The relationship between publishers and libraries is not as acrimonious as it was back in 2012, when a few holdout publishers still refused to license e-books to libraries. Instead, the relationship feels to me like it has settled into that hallmark stage of a bad marriage—bitter resignation.
There’s just so much about the publisher-library relationship today that leaves me scratching my head. There are nearly 17,000 public library buildings in the U.S., and while there is a lot going in those buildings, their common denominator is books. What industry in America wouldn’t want the sort of taxpayer-supported marketing that libraries provide to publishers and authors? What industry wouldn’t want to nurture this mutually beneficial relationship? Yet, at best, publishers take this relationship for granted, and at times they take actions that endanger it.
But hey, it’s a new year, and I’m a glass-half-full kind of guy. As any good marriage counselor would say, you can’t change everything at once. But below are three issues I believe we can work on right now to improve publisher-library relations.
Publishers: Ditch the PRH E-book Model
With the merger of Penguin and Random House in 2012, librarians were left to speculate which library e-book model would continue once the combined company unified its terms: Penguin’s (which licensed e-book copies for one year periods at regular consumer prices) or Random House’s (which licensed e-book copies for perpetual access but at significantly higher prices). No surprise, the Random House model prevailed. As of this year, all Penguin Random House e-book titles are now licensed on a perpetual-access model, with prices as high as $65 per copy for new releases, including bestsellers like Danielle Steel’s Blue and Paul Kalanithi’s When Breath Becomes Air.
Let’s call this what it is: bullying behavior. PRH—whose titles often make up half of any given bestseller list—is giving public libraries an impossibly hard choice. If we buy PRH e-books in sufficient numbers to meet demand, we are left with less money to acquire books from other houses, which stymies our ability to create diverse collections. If we hold back, we create a dissatisfied public and risk becoming irrelevant to our readers.
But the impact is even more far-reaching. For example, would I feature a PRH author as part of a discussion series? Not likely, because I could never be sure that I could afford enough digital copies. If you can’t back up your program with access, why bother?
As a library director, I’m admittedly a bit biased. But I’m not naïve. Before returning to libraries, I spent a decade in magazine publishing. I understand that information does not want to be free, and I am happy to pay handsomely for content that is priced fairly. I want publishers to thrive. But the PRH model undermines not only libraries but authors and readers, too.
Who knows, maybe someday we’ll all look back and laugh at the crazy, hazy days before multiple-access e-book models. But right now, I suggest PRH reconsider its e-book terms. We don’t need 50 digital copies of Blue forever. We need more flexibility.
Librarians: Stop the Book Shaming
Today, librarians who are passionate about books are increasingly like the smokers you see outside office buildings: apart, a little embarrassed, and slightly defensive.
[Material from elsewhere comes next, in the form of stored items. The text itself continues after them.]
-- ==== Sys2Proof/Tests/Slice0.lean ====
section
/-! SUPPORT. Tests. Words, values and tables come from spec/30_encoding.md and spec/95_test_vectors.md (the section is named at each test). At the end, one witness per statement
that has hypotheses: concrete states and operands that meet them all. -/

namespace Sys2Proof.Tests

open Sys2Proof Sys2Proof.Machine

/-- One field of a next state. -/
def nextVal {α : Type} (o : Host.Outcome State Fault Refusal) (f : State → α) : Option α :=
  match o with
  | .next t => some (f t)
  | .fault _ => none
  | .refused _ => none

/-- A host write of the word `w` to CMD as the only input. -/
def withCmd (s : State) (w : Word) : State := { s with pending := [wr32 0x0000#16 w] }

/-- The configuration of 95 section 4.1, in the registers. -/
def configured : State :=
  { State.reset with minFreq := 0x80#32, maxFreq := 0x800#32, numBars := 4#32 }

/-- The same with the thresholds of 95 section 4.1 and three empty valid working tables. -/
def ready : State :=
  { configured with
    thr := [0#16, 256#16, 512#16, 1024#16, 2048#16] ++ List.replicate 252 0#16
    thrN := 4#32
    thrValid := true
    low := ⟨List.replicate 256 0#8, true, .variantA⟩
    mid := ⟨List.replicate 256 0#8, true, .variantA⟩
    high := ⟨List.replicate 256 0#8, true, .variantA⟩ }

/-- `ready` with a QFREQ in flight. -/
def busy : State := { ready with inflight := some (ready.snapshot .qfreq .low 255#16) }

/-! ### Well-formedness: one ill-formed word for each check (95 section 5.1) -/

theorem test_wf_reserved_opcode : WellFormed.opAssigned 0x00000009#32 = false := by decide
theorem test_wf_reserved_bits : WellFormed.reservedClear 0x00008000#32 = false := by decide
theorem test_wf_range_unused : WellFormed.rangeUnusedClear 0x00000011#32 = false := by decide
theorem test_wf_range_three : WellFormed.rangeNotReserved 0x00000032#32 = false := by decide
theorem test_wf_arg_unused : WellFormed.argUnusedClear 0x00010002#32 = false := by decide
theorem test_wf_index_wide : WellFormed.indexFitsByte 0x01000006#32 = false := by decide
theorem test_wf_refuses_each : [0x00000009#32, 0x00008000#32, 0x00000011#32, 0x00000032#32, 0x00010002#32,
    0x01000006#32].all (fun w => !WellFormed.legalWord w) = true := by decide
theorem test_wf_accepts_qfreq : WellFormed.legalWord 0x00FF0026#32 = true := by decide

/-! ### Decoding: every constructor's word, written out from 30_encoding.md R71 and its derived list -/

theorem test_decode_nop : decode 0b00000000000000000000000000000000#32 = .ok .nop := by decide
theorem test_decode_genThr : decode 0b00000000000000000000000000000001#32 = .ok .genThr := by decide
theorem test_decode_build_low : decode 0b00000000000000000000000000000010#32 = .ok (.build .low) := by decide
theorem test_decode_build_high : decode 0b00000000000000000000000000100010#32 = .ok (.build .high) := by decide
theorem test_decode_commit : decode 0b00000000000000000000000000000011#32 = .ok .commit := by decide
theorem test_decode_run : decode 0b00000000000000000000000000000100#32 = .ok .run := by decide
theorem test_decode_resolve : decode 0b00000000100101100000000000000101#32 = .ok (.resolve .low 150#16) := by decide
theorem test_decode_resolve_high : decode 0b11111111111111110000000000100101#32 = .ok (.resolve .high 0xFFFF#16) := by
  decide
theorem test_decode_qfreq : decode 0b00000000101111110000000000010110#32 = .ok (.qfreq .mid 191#8) := by decide
theorem test_decode_clrerr : decode 0b00000000000000000000000000000111#32 = .ok .clrerr := by decide
theorem test_decode_sreset : decode 0b00000000000000000000000000001000#32 = .ok .sreset := by decide
theorem test_decode_rejects_by_name : decode 0x0000000F#32 = .error .reservedOpcode ∧
    decode 0x00000042#32 = .error .reservedBits ∧ decode 0x00000017#32 = .error .rangeNotUsed ∧
    decode 0x00000035#32 = .error .rangeReserved ∧ decode 0x80000008#32 = .error .argNotUsed ∧
    decode 0xFF000006#32 = .error .indexTooWide := by decide
theorem test_encode_resolve : encode (.resolve .mid 0x3FE0#16) = 0x3FE00015#32 := by decide
theorem test_table_word : decodeTableWord 32 0xFF0026 = some (.qfreq .high 255#8) ∧
    decodeTableWord 40 0 = none := by decide

/-! ### The commands -/

/-- 95 section 5.8: NOP while busy is accepted and changes nothing. -/
theorem test_nop_busy : nextVal (step (withCmd busy 0#32)) (fun t => (t.status, t.inflight)) =
    some (busy.status, busy.inflight) := by decide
It’s hardly a surprise. Book collections? A vestige of our past, like the appendix. At conference after conference, keynote speakers argue that public libraries should be community centers, agents of innovation, knowledge creators, and makerspaces. It’s a trend made worse when LIS faculty (who really should know better) lead the charge.
It’s not that libraries aren’t successfully assuming all these roles—we are, and more. What rankles me is that we’ve always served these roles, albeit somewhat differently. Meanwhile, in survey after survey, the public still overwhelmingly views the library brand as books.
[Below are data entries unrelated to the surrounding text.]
/-! ## Response words -/

/-- Settles O6, from the two fields a response word is put together from. -/
theorem responseWordHasStatusAndPayload : Obligations.ResponseWordHasStatusAndPayload := by
  intro r
  rw [Response.word, opField_joinWord, payField_joinWord]
  refine ⟨?_, ?_, ?_, ?_⟩
  · rintro p rfl
    exact ⟨rfl, rfl⟩
  · rintro rfl
    rfl
  · rintro rfl
    rfl
  · intro h
    cases r with
    | ok p => exact absurd rfl h
    | error e => rfl

/-! ## The presented command -/

/-- Settles O7: the step runs the command at the head of the port, and running it decodes it. -/
theorem stepRunsThePresentedCommand : Obligations.StepRunsThePresentedCommand :=
  fun _ _ _ _ hp hd => (step_command hp).trans (runCommand_instr hd _)

/-- A word handed over as a number of 64 bits is the word. -/
theorem ofNat_toNat_mod (w : Word) : BitVec.ofNat 64 (w.toNat % 2 ^ 64) = w := by
  rw [Nat.mod_eq_of_lt w.isLt, BitVec.ofNat_toNat, BitVec.setWidth_eq]

/-- A word that decodes is read from its number. -/
theorem decodeTableWord_toNat {w : Word} {i : Instr} (h : decode w = .instr i) :
    decodeTableWord 64 w.toNat = some i := by
  have hlt : w.toNat % 2 ^ 64 < 2 ^ Config.cmdW := Nat.mod_lt _ (by decide)
  rw [decodeTableWord, if_pos hlt, ofNat_toNat_mod, h]

/-- Settles O8: the word placed is the command word itself, and it decodes to its instruction (`decode_encode`). -/
theorem fetchWordRunsTheInstruction : Obligations.FetchWordRunsTheInstruction := by
  intro i s
  have hport : (s.withFetchWord 64 (encode i).toNat).port = .command (encode i) :: s.port := by
    rw [State.withFetchWord, presentNext_port, ofNat_toNat_mod]
  exact ⟨decodeTableWord_toNat (decode_encode i),
    stepRunsThePresentedCommand _ _ i _ hport (decode_encode i)⟩

end Sys2Proof.Machine
end

section
/-! The assembler (30_encoding.md R67, R68, R69). -/

namespace Sys2Proof

/-! ## Literal helpers -/

/-- A literal helper gives the exact product as natural numbers, where it fits (30_encoding.md R68). -/
theorem scaled_eq_some_iff (frac : Nat) (d : Decimal) (n : Nat) :
    d.scaled frac = some n ↔ n * 10 ^ d.places = d.digits * 2 ^ frac ∧ n < 2 ^ Config.payW := by
  have hpos : 0 < 10 ^ d.places := Nat.pow_pos (by decide)
  rw [Decimal.scaled, Option.ite_none_right_eq_some, Option.some_inj]
  constructor
  · rintro ⟨⟨hmod, hlt⟩, rfl⟩
    exact ⟨Nat.div_mul_cancel (Nat.dvd_of_mod_eq_zero hmod), hlt⟩
  · rintro ⟨hn, hlt⟩
    rw [← hn, Nat.mul_mod_left, Nat.mul_div_cancel n hpos]
    exact ⟨⟨rfl, hlt⟩, rfl⟩

/-- The product is exact as natural numbers when it is exact as rational ones. -/
theorem mul_pow_eq_iff_rat (frac : Nat) (d : Decimal) (n : Nat) :
    n * 10 ^ d.places = d.digits * 2 ^ frac ↔ (n : ℚ) = d.digits / 10 ^ d.places * 2 ^ frac := by
  have hpos : (10 : ℚ) ^ d.places ≠ 0 := by positivity
  rw [div_mul_eq_mul_div, eq_div_iff hpos]
  exact_mod_cast Iff.rfl

/-- Settles O46, for the 16 fraction bits of `HZ` and the 28 of `BAUD`. -/
theorem literalHelpersAreExact : Obligations.LiteralHelpersAreExact := by
  intro d n
  rw [← mul_pow_eq_iff_rat, ← mul_pow_eq_iff_rat]
  exact ⟨scaled_eq_some_iff 16 d n, scaled_eq_some_iff 28 d n⟩

/-! ## Operands -/

/-- An operand has a value that fits a field of `w` bits. -/
def Literal.fits (a : Literal) (w : Nat) : Bool := a.value.any (· < 2 ^ w)

/-- Operands fit their fields when the first one does and the others do. -/
theorem isSome_fitFields_cons (w : Nat) (ws : List Nat) (a : Literal) (as : List Literal) :
    (fitFields (w :: ws) (a :: as)).isSome = (a.fits w && (fitFields ws as).isSome) := by
  rw [fitFields, Literal.fits]
  cases a.value with
  | none => rfl
  | some v =>
    cases fitFields ws as with
    | none => simp
    | some vs => by_cases hv : v < 2 ^ w <;> simp [hv]

/-- A bit index fits its field. -/
theorem fits_bitIndex (v : BitIndex) : (Literal.num v.toNat).fits 3 = true := decide_eq_true v.isLt

/-- Operands that are plain numbers fit exactly when there is one for each field and each fits it. -/
theorem fitFields_num (ws ns : List Nat) :
    fitFields ws (ns.map .num) = if List.Forall₂ (fun w n => n < 2 ^ w) ws ns then some ns else none := by
  induction ws generalizing ns with
  | nil => cases ns <;> simp [fitFields]
  | cons w ws ih =>
    cases ns with
    | nil => simp [fitFields]
    | cons n ns =>
      simp only [List.map_cons, fitFields, Literal.value, ih, List.forall₂_cons]
      by_cases hns : List.Forall₂ (fun w n => n < 2 ^ w) ws ns
      · simp [hns]
      · simp [hns]

end Sys2Proof

namespace Sys2Proof.Machine

/-! ## Lines -/

/-- Two lines that are both well formed or both not, and expand to one line, assemble alike. -/
theorem assemble_congr {T : FieldTable} {l l' : AsmLine} (hw : l.wellFormed = l'.wellFormed)
    (hx : expand T l = expand T l') : assemble T l = assemble T l' := by
  rw [assemble, assemble, assembleInstr, assembleInstr, hw, hx]

/-- Settles O47: the two lines expand to one, and the field's bit indices always fit, so both are well formed or neither. -/
theorem pseudoInstructionsSubstitute : Obligations.PseudoInstructionsSubstitute := by
  intro T row byte value hrow
  constructor
  · refine assemble_congr ?_ (by simp [expand, hrow])
    simp [AsmLine.wellFormed, Mnemonic.widths, isSome_fitFields_cons, fits_bitIndex]
  · refine assemble_congr ?_ (by simp [expand, hrow])
    simp [AsmLine.wellFormed, Mnemonic.widths, isSome_fitFields_cons, fits_bitIndex]

/-- A line of a mnemonic that is no pseudo-instruction, with plain numbers for operands, assembles exactly when every number
fits its field. -/
theorem assemble_num {T : FieldTable} {mn : Mnemonic} (ns : List Nat)
    (hx : expand T ⟨mn, ns.map .num⟩ = some ⟨mn, ns.map .num⟩) :
    assemble T ⟨mn, ns.map .num⟩ =
      if List.Forall₂ (fun w n => n < 2 ^ w) mn.widths ns then (build mn ns).map encode else none := by
  rw [assemble, assembleInstr, AsmLine.wellFormed, hx]
  simp only [Option.bind_some, fitFields_num]
  by_cases hfit : List.Forall₂ (fun w n => n < 2 ^ w) mn.widths ns
  · simp [hfit]
  · simp [hfit]

/-- Settles O45, mnemonic by mnemonic: `assemble_num` at the widths of its fields. -/
theorem assemblerPlacesOrRefuses : Obligations.AssemblerPlacesOrRefuses := by
  intro T
  refine ⟨?_, fun x => ?_, fun b0 b1 b2 => ?_, fun h => ?_, fun m e => ?_, fun h => ?_, fun m e => ?_, fun r => ?_,
    fun byte hi lo => ?_, fun byte hi lo value => ?_⟩
  · exact (assemble_num [] rfl).trans (by simp [Mnemonic.widths, build])
  · exact (assemble_num [x] rfl).trans (by simp [Mnemonic.widths, build, Config.xtalW])
  · exact (assemble_num [b0, b1, b2] rfl).trans (by simp [Mnemonic.widths, build])
  · exact (assemble_num [h] rfl).trans (by simp [Mnemonic.widths, build, Config.payW])
  · exact (assemble_num [m, e] rfl).trans (by simp [Mnemonic.widths, build])
  · exact (assemble_num [h] rfl).trans (by simp [Mnemonic.widths, build, Config.payW])
  · exact (assemble_num [m, e] rfl).trans (by simp [Mnemonic.widths, build, Config.srMW, Config.srEW])
  · exact (assemble_num [r] rfl).trans (by simp [Mnemonic.widths, build, Config.payW])
  · exact (assemble_num [byte, hi, lo] rfl).trans (by simp [Mnemonic.widths, build])
  · exact (assemble_num [byte, hi, lo, value] rfl).trans (by simp [Mnemonic.widths, build])

end Sys2Proof.Machine
end

section
/-! The frequency control word operations (40_fcw.md). -/

namespace Sys2Proof.Machine

/-! ## Control words and their bytes -/

/-- The three bytes stand in the payload as the big-endian number they are (20_memory.md R42, 30_encoding.md R63). -/
theorem packBytes_toNat (b0 b1 b2 : Byte) : (packBytes b0 b1 b2).toNat = controlWord b0 b1 b2 := by
  have h0 : (payAt b0 16).toNat = b0.toNat * 2 ^ 16 := payAt_toNat b0 16 (by norm_num)
  have h1 : (payAt b1 8).toNat = b1.toNat * 2 ^ 8 := payAt_toNat b1 8 (by norm_num)
  have h2 : (payAt b2 0).toNat = b2.toNat := (payAt_toNat b2 0 (by norm_num)).trans (Nat.mul_one _)
  have h01 : (payAt b0 16 ||| payAt b1 8).toNat = (b0.toNat * 2 ^ 8 + b1.toNat) * 2 ^ 8 := by
    rw [or_toNat_of_lt h0 (by omega), h0, h1]
    ring
  rw [packBytes, or_toNat_of_lt h01 (by omega), h01, h2, controlWord]
  ring

/-- A control word has 24 bits. -/
theorem controlWord_lt (b0 b1 b2 : Byte) : controlWord b0 b1 b2 < 2 ^ 24 := by
  unfold controlWord
  omega

/-- A payload of 24 bits is the control word of its three bytes. -/
theorem controlWord_extract {p : Pay} (hp : p.toNat < 2 ^ 24) :
    controlWord (p.extractLsb' 16 8) (p.extractLsb' 8 8) (p.extractLsb' 0 8) = p.toNat := by
  simp only [controlWord, extract_toNat]
  omega

/-- A control word times a crystal fits the payload (40_fcw.md R90). -/
theorem controlWord_mul_crystal_lt (b0 b1 b2 : Byte) (X : Crystal) : controlWord b0 b1 b2 * X.toNat < 2 ^ 56 := calc
  controlWord b0 b1 b2 * X.toNat < 2 ^ 24 * 2 ^ 32 :=
    Nat.mul_lt_mul'' (controlWord_lt b0 b1 b2) X.isLt
  _ = 2 ^ 56 := by norm_num

/-! ## Rounding to the nearest word -/

/-- A quotient rounds to at most `n` exactly when it is below the midpoint after `n`. -/
theorem roundHalfUp_le_iff {a b : Nat} (n : Nat) (hb : 0 < b) : roundHalfUp a b ≤ n ↔ 2 * a < (2 * n + 1) * b := by
  have hmid : (n + 1) * (2 * b) = (2 * n + 1) * b + b := by ring
  rw [roundHalfUp, ← Nat.lt_succ_iff, Nat.div_lt_iff_lt_mul (by omega), Nat.succ_eq_add_one, hmid,
    Nat.add_lt_add_iff_right]

/-- The rounded word fits 24 bits exactly below the threshold of 40_fcw.md R91. -/
theorem roundHalfUp_lt_iff_threshold {h X : Nat} (hX : 0 < X) :
    roundHalfUp h X < 2 ^ 24 ↔ 2 * h < (2 ^ 25 - 1) * X :=
  Nat.lt_succ_iff.trans (roundHalfUp_le_iff (2 ^ 24 - 1) hX)

/-- The multiple of `X` that `h` rounds to is above `h` by `X / 2` at most, and below it by less (40_fcw.md R93). -/
theorem two_mul_roundHalfUp_bounds {h X : Nat} (hX : 0 < X) :
    2 * (roundHalfUp h X * X) ≤ 2 * h + X ∧ 2 * h < 2 * (roundHalfUp h X * X) + X := by
  obtain ⟨hle, hlt⟩ := (roundHalfUp_eq_iff hX).1 (rfl : roundHalfUp h X = _)
  exact ⟨by linarith, by linarith⟩

/-- An operand half a step below a multiple of the step is a tie. -/
theorem exists_tie_of_half_step_below {h w X : Nat} (hX : 0 < X) (hw : 2 * (w * X) = 2 * h + X) :
    ∃ k, 2 * h = (2 * k + 1) * X := by
  cases w with
  | zero => omega
  | succ k => exact ⟨k, by linarith⟩

/-! ## What the two operations answer -/

/-- `FCW.DEC` at a legal crystal answers the product. -/
theorem exec_fcwDec_legal (b0 b1 b2 : Byte) {s : State} (hX : LegalCrystal s) :
    ∃ p : Pay, exec (.fcwDec b0 b1 b2) s = respond p s ∧ p.toNat = controlWord b0 b1 b2 * s.xtalHz.toNat := by
  refine ⟨BitVec.ofNat 56 (controlWord b0 b1 b2 * s.xtalHz.toNat), ?_, ?_⟩
  · rw [exec_fcwDec, execFcwDec, convert_legal _ hX, fcwDecode_eq]
    rfl
  · exact (BitVec.toNat_ofNat _ _).trans (Nat.mod_eq_of_lt (controlWord_mul_crystal_lt b0 b1 b2 s.xtalHz))

/-- `FCW.ENC` at a legal crystal answers the rounded word where it fits 24 bits. -/
theorem exec_fcwEnc_of_lt {h : Pay} {s : State} (hX : LegalCrystal s)
    (hlt : roundHalfUp h.toNat s.xtalHz.toNat < 2 ^ 24) :
    ∃ p : Pay, exec (.fcwEnc h) s = respond p s ∧ p.toNat = roundHalfUp h.toNat s.xtalHz.toNat := by
  refine ⟨BitVec.ofNat 56 (roundHalfUp h.toNat s.xtalHz.toNat), ?_, ?_⟩
  · rw [exec_fcwEnc, execFcwEnc, convert_legal _ hX, fcwEncode_eq, if_neg (Nat.not_le.2 hlt)]
    rfl
  · exact (BitVec.toNat_ofNat _ _).trans (Nat.mod_eq_of_lt (by omega))

/-- `FCW.ENC` at a legal crystal refuses an operand whose rounded word does not fit. -/
theorem exec_fcwEnc_of_le {h : Pay} {s : State} (hX : LegalCrystal s)
    (hle : 2 ^ 24 ≤ roundHalfUp h.toNat s.xtalHz.toNat) : exec (.fcwEnc h) s = raise .domainError s := by
  rw [exec_fcwEnc, execFcwEnc, convert_legal _ hX, fcwEncode_eq, if_pos hle]
  rfl

/-- `FCW.ENC` answers `p` exactly when `p` is the rounded word and has 24 bits. -/
theorem answerOf_fcwEnc_eq_iff {h p : Pay} {s : State} (hX : LegalCrystal s) :
    answerOf (.fcwEnc h) s = some (.ok p) ↔ roundHalfUp h.toNat s.xtalHz.toNat = p.toNat ∧ p.toNat < 2 ^ 24 := by
  rcases Nat.lt_or_ge (roundHalfUp h.toNat s.xtalHz.toNat) (2 ^ 24) with hlt | hle
  · obtain ⟨q, hexec, hq⟩ := exec_fcwEnc_of_lt hX hlt
    rw [answerOf_of_exec hexec, answer_response, Option.some_inj, Response.ok.injEq, ← BitVec.toNat_inj, hq]
    exact ⟨fun hp => ⟨hp, hp ▸ hlt⟩, And.left⟩
  · rw [answerOf_of_exec (exec_fcwEnc_of_le hX hle)]
    exact iff_of_false nofun fun ⟨hp, hlt⟩ => by omega

/-- The distance in hertz of two raw frequencies. -/
theorem abs_hertzOf_sub (h' h : Pay) :
    |hertzOf h' - hertzOf h| = ((|(h'.toNat : ℤ) - h.toNat| : ℤ) : ℚ) / 2 ^ 16 := by
  rw [hertzOf, hertzOf, ← sub_div, abs_div]
  simp [Config.hzFrac]

/-! ## The obligations -/

/-- Settles O15: the payload is the big-endian number (`packBytes_toNat`), and the product fits the response
(`exec_fcwDec_legal`). -/
theorem fcwDecAnswersTheExactProduct : Obligations.FcwDecAnswersTheExactProduct := by
  intro b0 b1 b2 s hX
  obtain ⟨p, hexec, hp⟩ := exec_fcwDec_legal b0 b1 b2 hX
  refine ⟨?_, p, hexec, hp, ?_⟩
  · exact (joinWord_toNat _ _).trans (congrArg (0x10 * 2 ^ 56 + ·) (packBytes_toNat b0 b1 b2))
  · rw [hertzOf, hp, Nat.cast_mul]
    rfl

/-- Settles O16: the rounded word fits 24 bits exactly below the threshold (`roundHalfUp_lt_iff_threshold`). -/
theorem fcwEncAnswersTheNearestWord : Obligations.FcwEncAnswersTheNearestWord := by
  intro h s hX
  have hfits := roundHalfUp_lt_iff_threshold (h := h.toNat) (crystal_pos hX)
  refine ⟨joinWord_toNat _ _, fun hlow => ?_, fun hhigh => ?_⟩
  · obtain ⟨p, hexec, hp⟩ := exec_fcwEnc_of_lt hX (hfits.2 hlow)
    exact ⟨p, hexec, hp ▸ hfits.2 hlow, hp⟩
  · exact exec_fcwEnc_of_le hX (Nat.le_of_not_lt fun hlt => (hfits.1 hlt).not_ge hhigh)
What today’s library elite seems to forget is that reading is a maker activity—and a profound one. When a reader engages with a text, her own experiences interact with the narrative to create something entirely new. This is what makes reading so rewarding: we each create our own distinct versions of the books we read.
If I were a publisher it would make me anxious to find my products not just shuffled aside but subtly disparaged, as leaders in the profession coach librarians to shake off their bookish image. As they say about Wall Street, it’s time for a correction. Let’s embrace our bookish selves; let’s unapologetically celebrate reading as the life-changing activity it is, and tout our role as reading experts. If we don’t, someone else surely will.
Classroom Libraries?
Publishers today are increasingly focused on the education market, and understandably so: there are far more teachers than librarians, and many of them have funds to purchase books for their classrooms. But publishers, when you take those language arts teachers out for expensive lunches, please don’t sell them on creating “classroom libraries.”
The classroom-library rhetoric has been around for a while, although it has ramped up lately. In part, it’s just dress-up. But it also feels like there is more something sinister at work. The idea of a classroom library is designed to appeal most to those who lack a proper school library (and a librarian). The message from publishers is clear: “Let us create that library for you.” But publishers, however large, cannot create good libraries on their own. Libraries are created by librarians, who pay attention to a variety of content, as well as reviews, reading level, medium, format, and kid appeal.
We can all agree that getting more books into the hands of more kids is a good thing. But let’s also agree that a stack of books in the corner of a classroom is not a library.
PW contributing editor Brian Kenney is director of the White Plains (N.Y.) Public Library and a former editorial director of Library Journal and Publishers Weekly.